Top of Records supplied

-- ==== Sys2Proof/Machine/Step.lean ====
section
/-!
DEFINITION. One step: the command at the front of the queue, or one millisecond of an idle station.
-/

namespace Sys2Proof.Machine

/-- A step takes the command at the front of the queue and runs it on the state with the queue's rest; on an empty queue one
millisecond passes (log 1). -/
def step (s : State) : Host.Outcome State Fault Refusal :=
  match s.pending with
  | [] => .next (tick s)
  | c :: rest => exec c { s with pending := rest }

/-- The command a word spells, put at the front of the queue; no word spells one. -/
def State.withFetchWord (s : State) (nbits w : Nat) : State :=
  match decodeTableWord nbits w with
  | some c => { s with pending := c :: s.pending }
  | none => s

end Sys2Proof.Machine
end

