/-- HEADER_MARK_PROGRAM, PLAN_RECORD_PROGRAM and PLAN_HEADER_PROGRAM (9.2, 9.7, 9.8, 10.4): the bytes written, the state that a verified
mark gives its sector (of an UPLOADED mark by 10.2), the plan made VALID, and the fault of a program that does not verify (9.5), whose bytes
lie anywhere between old and intended (9.1; log 7). A plan header that does not verify is answered by PLAN STATUS with result 2, its three
figures of the build 0, and the station is BLANK (10.4). A plan record's end lets a PLAN END that waits for it go on (10.4). That a reserve entry
still raises the durable bound after the session that asked for it has ended, and gives no number, is the model's choice (log 54). -/
def Obligations.MarkAndPlanPrograms : Prop :=
  (∀ (s : State) (m : MarkReq) (ok : Bool), s.startup.powered = true → s.store.serving = some (.mark m) →
    inFlash (slotAddress m.sector 0 + m.offset) m.pattern.length = true →
    let a := slotAddress m.sector 0 + m.offset
    let u := if ok then { s with store := { s.store with
        serving := none
        flash := s.store.flash.program a m.pattern } }
      else { s with
        store := { s.store with
          serving := none
          flash := s.store.flash.tornProgram s.freeIndex a m.pattern
          faults := min (s.store.faults + 1) 65535 }
        startup := { s.startup with conds := { s.startup.conds with storeFault := true } }
        freeIndex := s.freeIndex + 1 }
    exec (.headerMarkProgram ok) s = .next (settle (markEnds m ok u)) ∧
    (∀ n, (m = .full n ∨ m = .retired n ∨ (m = .uploaded n ∧ ok = false)) → markEnds m ok u = u) ∧
    (∀ n, m = .uploaded n → ok = true → markEnds m ok u = { u with store := { u.store with rows := u.store.rows.map fun r =>
      if r.sector = n ∧ r.state = .full then { r with state := .uploaded } else r } }) ∧
    (∀ n, m = .eraseBegun n → markEnds m ok u = { u with store := { u.store with
      rows := u.store.rows.map fun r => if r.sector = n then { r with state := .erasing } else r
      eraseList := u.store.eraseList.map fun x => if x.sector = n then { x with phase := .ready } else x } }) ∧
    (∀ n k b, m = .reserve n k b → s.dock.session.numberWait = false →
      markEnds m ok u = if ok then { u with store := { u.store with durableBound := b } } else u) ∧
    (∀ n k b x rest, m = .reserve n k b → s.dock.session.numberWait = true → s.dock.session.toSynth = x :: rest →
      markEnds m ok u = if ok then synthesize { u with store := { u.store with durableBound := b } } x rest else endSynthesis u)) ∧
  (∀ (s : State) (i : Nat) (bs : List Byte) (ok : Bool), s.startup.powered = true → s.store.serving = some (.planRecord i bs) →
    inFlash (planSlotAddress i) bs.length = true →
    exec (.planRecordProgram ok) s = .next (settle (planEndIfDrained (
      if ok then { s with store := { s.store with
        serving := none
        flash := s.store.flash.program (32 * i) bs } }
      else { s with
        store := { s.store with
          serving := none
          flash := s.store.flash.tornProgram s.freeIndex (32 * i) bs
          faults := min (s.store.faults + 1) 65535 }
        dock := { s.dock with load := { s.dock.load with bad := s.dock.load.bad ++ [i] } }
        startup := { s.startup with conds := { s.startup.conds with storeFault := true } }
        freeIndex := s.freeIndex + 1 })))) ∧
  (∀ u : State, (u.dock.load.phase ≠ .ending ∨ u.planWriting = true → planEndIfDrained u = u) ∧
    (u.dock.load.phase = .ending → u.planWriting = false →
      let marked := (List.range u.dock.load.count).filter u.dock.load.received.contains
      marked ≠ [] →
        planEndIfDrained u = { u with dock := { u.dock with load := { u.dock.load with check := some marked } } })) ∧
  (∀ (s : State) (p : Plan), s.startup.powered = true → s.store.serving = some .planHeader →
    p = ⟨s.dock.load.ident, s.dock.load.count, s.dock.load.segments⟩ →
    exec (.planHeaderProgram true) s = .next (settle { s with
      store := { s.store with
        serving := none
        flash := s.store.flash.program 19 (planHeaderBytes p) }
      engine := { s.engine with
        plan := some p
        requests := s.engine.requests ++ [.ownBuild] } }) ∧
    ∃ t, exec (.planHeaderProgram false) s = .next (settle t) ∧ t.engine.runState = some .blank ∧ t.engine.plan = s.engine.plan ∧
      (s.dock.load.ignored ≤ 65535 →
        let l := s.dock.load
        t.dock = { s.dock with
          load := { l with phase := .none }
          replies := (if 8 ≤ s.dock.replies.length then s.dock.replies.tail else s.dock.replies) ++ [⟨s.nextTag, .fixed ([8, 1, 2] ++
            bytesOf 2 l.received.length ++ bytesOf 2 (l.count - l.received.length) ++ bytesOf 2 l.bad.length ++ bytesOf 2 l.ignored ++
            [0, 0, 0, 0, 0, 0])⟩]
          replyDrops := if 8 ≤ s.dock.replies.length then min (s.dock.replyDrops + 1) 65535 else s.dock.replyDrops }) ∧
      t.dock.load = { s.dock.load with phase := .none } ∧ t.store.faults = min (s.store.faults + 1) 65535 ∧
      t.startup.conds.storeFault = true ∧ t.store.flash = s.store.flash.tornProgram s.freeIndex 19 (planHeaderBytes p))

/-- SECTOR_ERASE and PLAN_SECTOR_ERASE (9.6, 9.7, 10.4): after 40 ms of erase time every byte of the sector reads 0xFF and every other byte
as before; a log sector is ERASED, its erase count up, out of the erase list, and where no sector is OPENED the candidate is opened at once
if it is ERASED (9.4); the plan region goes on to the next sector, or after the last one, with no erase requested any more, to LOADING-DATA
with PLAN STATUS (ready) and the map computed afresh (3.4), all else as before. An erase is suspended while
the flash serves anything else (9.6). That erase time is counted in idle steps and its end awaits a command (logs 1 and 14), and that the
abandoned-page count is 0 again at an erase (log 18), are the model's choices. -/
def Obligations.FlashErases : Prop :=
  (∀ (s : State) (e : EraseRun), s.startup.powered = true → s.store.erase = some e → s.store.serving = none → 40 ≤ e.spent →
    128 ≤ e.sector → inFlash (slotAddress e.sector 0) 4096 = true →
    ∃ t, exec .sectorErase s = .next (settle t) ∧
      t = { s with store := { s.store with
        flash := t.store.flash
        erase := none
        eraseList := s.store.eraseList.filter (·.sector != e.sector)
        rows := s.store.rows.map fun r => if r.sector = e.sector then { r with
          state := .erased
          seq := none
          eraseCount := min (r.eraseCount + 1) 16777214
          abandoned := 0
          first := none
          last := none } else r
        head := t.store.head
        opening := t.store.opening
        progs := t.store.progs } } ∧
      (s.store.head.isSome = true → t.store.head = s.store.head ∧ t.store.opening = s.store.opening ∧ t.store.progs = s.store.progs) ∧
      (s.store.head = none →
        (t.store.candidateErased = false → t.store.head = none ∧ t.store.opening = s.store.opening ∧ t.store.progs = s.store.progs) ∧
        (∀ r, t.store.candidate = some r → r.state = .erased → t.store.head = some (r.sector, 1) ∧
          t.store.opening = some ⟨r.sector, s.store.sectorSeq, r.eraseCount, s.store.seqCounter⟩ ∧
          t.store.progs = s.store.progs ++ [.opening])) ∧
      ∀ a, t.store.flash.read a = if a / 4096 = e.sector then 0xFF else s.store.flash.read a) ∧
  (∀ (s : State) (e : EraseRun), s.store.erase = some e → s.store.serving.isSome = true ∨ e.spent < 40 →
    exec .sectorErase s = .next s ∧ exec .planSectorErase s = .next s) ∧
  (∀ (s : State) (e : EraseRun), s.startup.powered = true → s.store.erase = some e → s.store.serving = none → 40 ≤ e.spent →
    e.sector < 128 →
    ∃ t, exec .planSectorErase s = .next (settle t) ∧
      (∀ a, t.store.flash.read a = if a / 4096 = e.sector then 0xFF else s.store.flash.read a) ∧
      (e.sector < 127 → t = { s with store := { s.store with
        flash := t.store.flash
        erase := none
        planErase := some (e.sector + 1) } }) ∧
      (e.sector = 127 → t.engine.runState = some .loadingData ∧ t.store.erase = none ∧ t.store.planErase = none ∧
        t.dock = { s.dock with
          load := { s.dock.load with phase := .receiving }
          replies := (if 8 ≤ s.dock.replies.length then s.dock.replies.tail else s.dock.replies) ++
            [⟨s.nextTag, .fixed ([6, 1] ++ bytesOf 2 s.dock.load.count ++ bytesOf 2 s.dock.load.segments)⟩]
          replyDrops := if 8 ≤ s.dock.replies.length then min (s.dock.replyDrops + 1) 65535 else s.dock.replyDrops } ∧
        (RunLaw s → s.isRunning = false →
          let v := raceReading s
          t = { v with
            store := { s.store with
              flash := t.store.flash
              erase := none
              planErase := none }
            engine := { v.engine with runState := some .loadingData }
            presence := { s.presence with owners := (List.range s.settings.collectors).map fun i => s.effectiveOwner (i + 1) }
            dock := t.dock
            nextTag := s.nextTag + 1 })))
end

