/-- Settles O28: the branches of the choice. -/
theorem engineChoiceOrder : Obligations.EngineChoiceOrder := by
  refine ⟨fun s h => if_pos h, fun s n rest hop hrel => ?_, fun s rest hop hrel => ?_, fun s r rest hop hrel hreq => ?_, fun u => ?_,
    fun s n rest hop hrel hreq hqueue hrun => ?_, fun s hop hrel hreq hrun => ?_, fun s hop hrel hreq hqueue hrun => ?_⟩
  · simp [engineChoose, hop, hrel]
  · simp [engineChoose, hop, hrel]
  · simp [engineChoose, hop, hrel, hreq]
  · refine ⟨fun _ => rfl, rfl, fun _ => rfl, rfl, rfl, rfl, fun _ _ => rfl, fun p hp => ⟨fun hslot => ?_, fun hslot => ?_⟩, fun hp => ?_⟩
    · rw [beginRequest, beginBuild, hp]
      exact if_pos (decide_eq_true hslot)
    · rw [beginRequest, beginBuild, hp]
      exact if_neg (by rw [State.isOwner, decide_eq_true_iff]; exact Nat.not_le.2 hslot)
    · rw [beginRequest, beginBuild, hp]
  · rw [engineChoose_idle hop hrel hreq, hrun, hqueue]
    change (beginLoad s n).engine.op = _ ∧ (beginLoad s n).presence.adoptQueue = _ ∧ (beginLoad s n).presence.shares = _ ∧
      (beginLoad s n).engine.untracked = _ ∧ (∀ e ∈ (beginLoad s n).engine.table, _) ∧
      ((beginLoad s n).store = _ ∧ (beginLoad s n).engine.handing = _) ∧ (_ → (beginLoad s n).engine.table = _)
    rw [beginLoad_eq]
    refine ⟨rfl, by rw [hqueue]; rfl, rfl, rfl, fun e he horigin => ?_, ⟨rfl, rfl⟩, fun hmeters => ?_⟩
    · obtain ⟨he, hkeep⟩ := List.mem_filter.1 he
      have hgone : (s.engine.entriesOf n).any (·.meterId == e.meterId) = true :=
        List.any_eq_true.2 ⟨e, List.mem_filter.2 ⟨he, beq_iff_eq.2 horigin⟩, beq_self_eq_true _⟩
      rw [hgone] at hkeep
      exact Bool.false_ne_true hkeep
    · refine (filter_not_any_meter hmeters _).trans (List.filter_congr fun e _ => ?_)
      rw [beq_eq_decide, decide_not]
  · rw [engineChoose_idle hop hrel hreq, hrun]
    rfl
  · rw [engineChoose_idle hop hrel hreq, hrun, hqueue]
    refine ⟨fun p ps hradio hside => ?_, fun i is hrelay hside => ?_⟩
    · change choosePacket s = takeIntake s p ps
      unfold choosePacket
      rw [hradio]
      cases hrelay : s.engine.relayQueue with
      | nil => rfl
      | cons i is => rw [hside.resolve_left (by simp [hrelay])]
    · change choosePacket s = takeRelay s i is
      unfold choosePacket
      rw [hrelay]
      cases hradio : s.radio.queue with
      | nil => rfl
      | cons p ps => rw [hside.resolve_left (by simp [hradio])]

/-! ## The arbiter's choice (R166) -/

/-- A program that waits and can be served is served first, where no other does. -/
theorem find_servable {progs : List ProgramReq} {servable : ProgramReq → Bool} {p : ProgramReq} (hp : p ∈ progs) (hserve : servable p = true)
    (honly : ∀ q ∈ progs, servable q = true → q = p) : progs.find? servable = some p := by
  obtain ⟨q, hq⟩ := Option.isSome_iff_exists.1 (List.find?_isSome.2 ⟨p, hp, hserve⟩)
  rw [hq, honly q (List.mem_of_find?_eq_some hq) (List.find?_some hq)]

theorem arbitrate_program {s : State} {p : ProgramReq} (hfree : s.store.serving = none) (h : s.store.progs.find? s.store.servable = some p) :
    arbitrate s = serveProgram s p := by
  simp [arbitrate, hfree, h]

theorem arbitrate_lower {s : State} (hfree : s.store.serving = none) (h : s.store.progs = []) :
    arbitrate s =
      if s.engine.op.readsPlan || s.checkWaits then { s with store.serving := some (.planRead true) }
      else if s.engine.op.readsLog then { s with store.serving := some (.rebuildRead true) }
      else if s.dock.session.ask.isSome then { s with store.serving := some (.uploadRead true) }
      else
        match s.store.marks with
        | m :: rest =>
          { s with
            store.marks := rest
            store.serving := some (.mark m) }
        | [] => { s with store := beginErase s.store } := by
  unfold arbitrate
  simp only [hfree, h, Option.isSome_none, Bool.false_eq_true, if_false, List.find?_nil] <;> rfl

theorem arbitrate_reads {s : State} (hfree : s.store.serving = none) (h : s.store.progs = [])
    (hreads : s.engine.op.readsPlan = true ∨ s.checkWaits = true) :
    arbitrate s = { s with store := { s.store with serving := some (.planRead true) } } := by
  rw [arbitrate_lower hfree h, if_pos (Bool.or_eq_true_iff.2 hreads)]

/-- The users below the reads of the plan, in their ranks (R166). -/
theorem arbitrate_marks {s : State} (hfree : s.store.serving = none) (h : s.store.progs = [])
    (hreads : ¬ (s.engine.op.readsPlan = true ∨ s.checkWaits = true)) (hlog : s.engine.op.readsLog = false)
    (hask : s.dock.session.ask = none) :
    arbitrate s = match s.store.marks with
      | m :: rest =>
        { s with
          store.marks := rest
          store.serving := some (.mark m) }
      | [] => { s with store := beginErase s.store } := by
  rw [arbitrate_lower hfree h, if_neg (mt Bool.or_eq_true_iff.1 hreads), hlog, hask]
  rfl

/-! ## The transmit selector's choice (R32) -/

theorem nextItem_eq (s : State) :
    s.nextItem = [s.offer2, s.offer3, s.offer4, s.offer5, s.offer6, s.offer7, s.offer9, s.offer11].findSome? id := by
  have hcons (o : Option Sending) (l : List (Option Sending)) : (o :: l).findSome? id = o.or (l.findSome? id) := by
    cases o <;> rfl
  simp only [hcons, List.findSome?_nil, Option.or_none, State.nextItem, Option.or_assoc]

theorem frame_src (s : State) (cls dst : Nat) (payload : List Byte) : (s.frame cls dst payload).src.toNat = s.slot := by
  have hslot : s.slot ≤ 8 := by
    have := s.startup.straps.isLt
    unfold State.slot
    omega
  rw [State.frame, BitVec.toNat_ofNat, Nat.mod_eq_of_lt (by omega)]

/-- A HANDOVER offered is the oldest whose share belongs to another slot (R54). -/
theorem offer4_of {s : State} {x : Sending} (h : s.offer4 = some x) : ∃ i ∈ s.engine.handing, ∃ e : Entry,
    s.ownerOf i.share ≠ s.slot ∧ x = ⟨i.tag, s.frame 4 (s.ownerOf i.share) (handoverBytes e.handover)⟩ := by
  unfold State.offer4 at h
  split at h
  · obtain ⟨i, hi, hx⟩ := List.exists_of_findSome?_eq_some h
    split at hx
    · cases hx
    · next hother =>
      obtain ⟨e, _, rfl⟩ := Option.map_eq_some_iff.1 hx
      exact ⟨i, hi, e, hother, rfl⟩
  · cases h

/-- A RELAY offered is the first pending entry's (R123). -/
theorem offer5_of {s : State} {x : Sending} (h : s.offer5 = some x) : ∃ e ∈ s.relay.list,
    s.relayPending e = true ∧ x = ⟨e.tag, s.frame 5 (s.ownerOf e.share) (relayBytes e.payload)⟩ := by
  obtain ⟨e, he, rfl⟩ := Option.map_eq_some_iff.1 h
  exact ⟨e, List.mem_of_find?_eq_some he, List.find?_some he, rfl⟩

theorem relayPending_iff (s : State) (e : RelayEntry) :
    s.relayPending e = true ↔ (e.phase = .unsent ∨ e.phase = .due) ∧ s.shareState e.share = .notMine ∧ s.ownerOf e.share ≠ s.slot := by
  simp [State.relayPending, and_assoc]

theorem offer7_of {s : State} {x : Sending} (h : s.offer7 = some x) : ∃ (t : TallyItem) (r : SegmentRow),
    x = ⟨t.tag, s.frame 7 Config.consoleSlot r.bytes⟩ := by
  obtain ⟨t, _, ht⟩ := Option.bind_eq_some_iff.1 h
  obtain ⟨r, _, rfl⟩ := Option.map_eq_some_iff.1 ht
  exact ⟨t, r, rfl⟩
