-- ==== Sys2Proof/Machine/Ring.lean ====
section
/-! DEFINITION. The Sample Ring Buffer primitives, spec/40_ring_buffer.md R120 to R126. `cap` is the capacity C. -/

namespace Sys2Proof.Machine

/-- The two contract violations of the primitives (R122, R123). -/
inductive RingError where
  | overflow
  | underflow
deriving DecidableEq, Repr

/-- The invariant of R120, `storage` having C slots. -/
def ringWf (cap : Nat) (q : Ring) : Bool :=
  q.storage.length == cap && q.count ≤ cap && q.head < cap && q.tail < cap
    && (q.head + q.count) % cap == q.tail

/-- Whole frames only (R26): cursors and count are even. -/
def ringEven (q : Ring) : Bool :=
  q.head % 2 == 0 && q.tail % 2 == 0 && q.count % 2 == 0

/-- `RB.free` (R126). -/
def ringFree (cap : Nat) (q : Ring) : Nat := cap - q.count

/-- Overwrite the slots from `i` on with `vs`: one span of R122. -/
def writeSpan (storage : List S16) (i : Nat) (vs : List S16) : List S16 :=
  storage.take i ++ vs ++ storage.drop (i + vs.length)

/-- `RB.pushN` (R122): two spans, split at the wrap. -/
def pushN (cap : Nat) (q : Ring) (vs : List S16) : Except RingError Ring :=
  if vs.length ≤ cap - q.count then
    let len1 := min vs.length (cap - q.tail)
    .ok { q with
      storage := writeSpan (writeSpan q.storage q.tail (vs.take len1)) 0 (vs.drop len1)
      tail := (q.tail + vs.length) % cap
      count := q.count + vs.length }
  else .error .overflow

/-- The `n` oldest elements, oldest first: the two spans of R123. -/
def readSpans (cap : Nat) (q : Ring) (n : Nat) : List S16 :=
  let len1 := min n (cap - q.head)
  (q.storage.drop q.head).take len1 ++ q.storage.take (n - len1)

/-- `RB.popN` (R123). -/
def popN (cap : Nat) (q : Ring) (n : Nat) : Except RingError (List S16 × Ring) :=
  if n ≤ q.count then
    .ok (readSpans cap q n, { q with head := (q.head + n) % cap, count := q.count - n })
  else .error .underflow

/-- `RB.push` (R124). -/
def push (cap : Nat) (q : Ring) (v : S16) : Except RingError Ring := pushN cap q [v]

/-- `RB.clear` (R125): storage is left as it is. -/
def ringClear (q : Ring) : Ring := { q with head := 0, tail := 0, count := 0 }

/-- The live region `q[0..count-1]`, oldest first (R120, R121): `q[k]` is `storage[(head + k) mod C]`. -/
def ringContents (cap : Nat) (q : Ring) : List S16 :=
  (List.range q.count).map fun k => q.storage.getD ((q.head + k) % cap) 0#16

end Sys2Proof.Machine
end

Bottom of Records supplied

In the data above, find each line that has the word "popN" and copy it out.

▶ **Task response**:
/-- `RB.popN` (R123). -/
def popN (cap : Nat) (q : Ring) (n : Nat) : Except RingError (List S16 × Ring) :=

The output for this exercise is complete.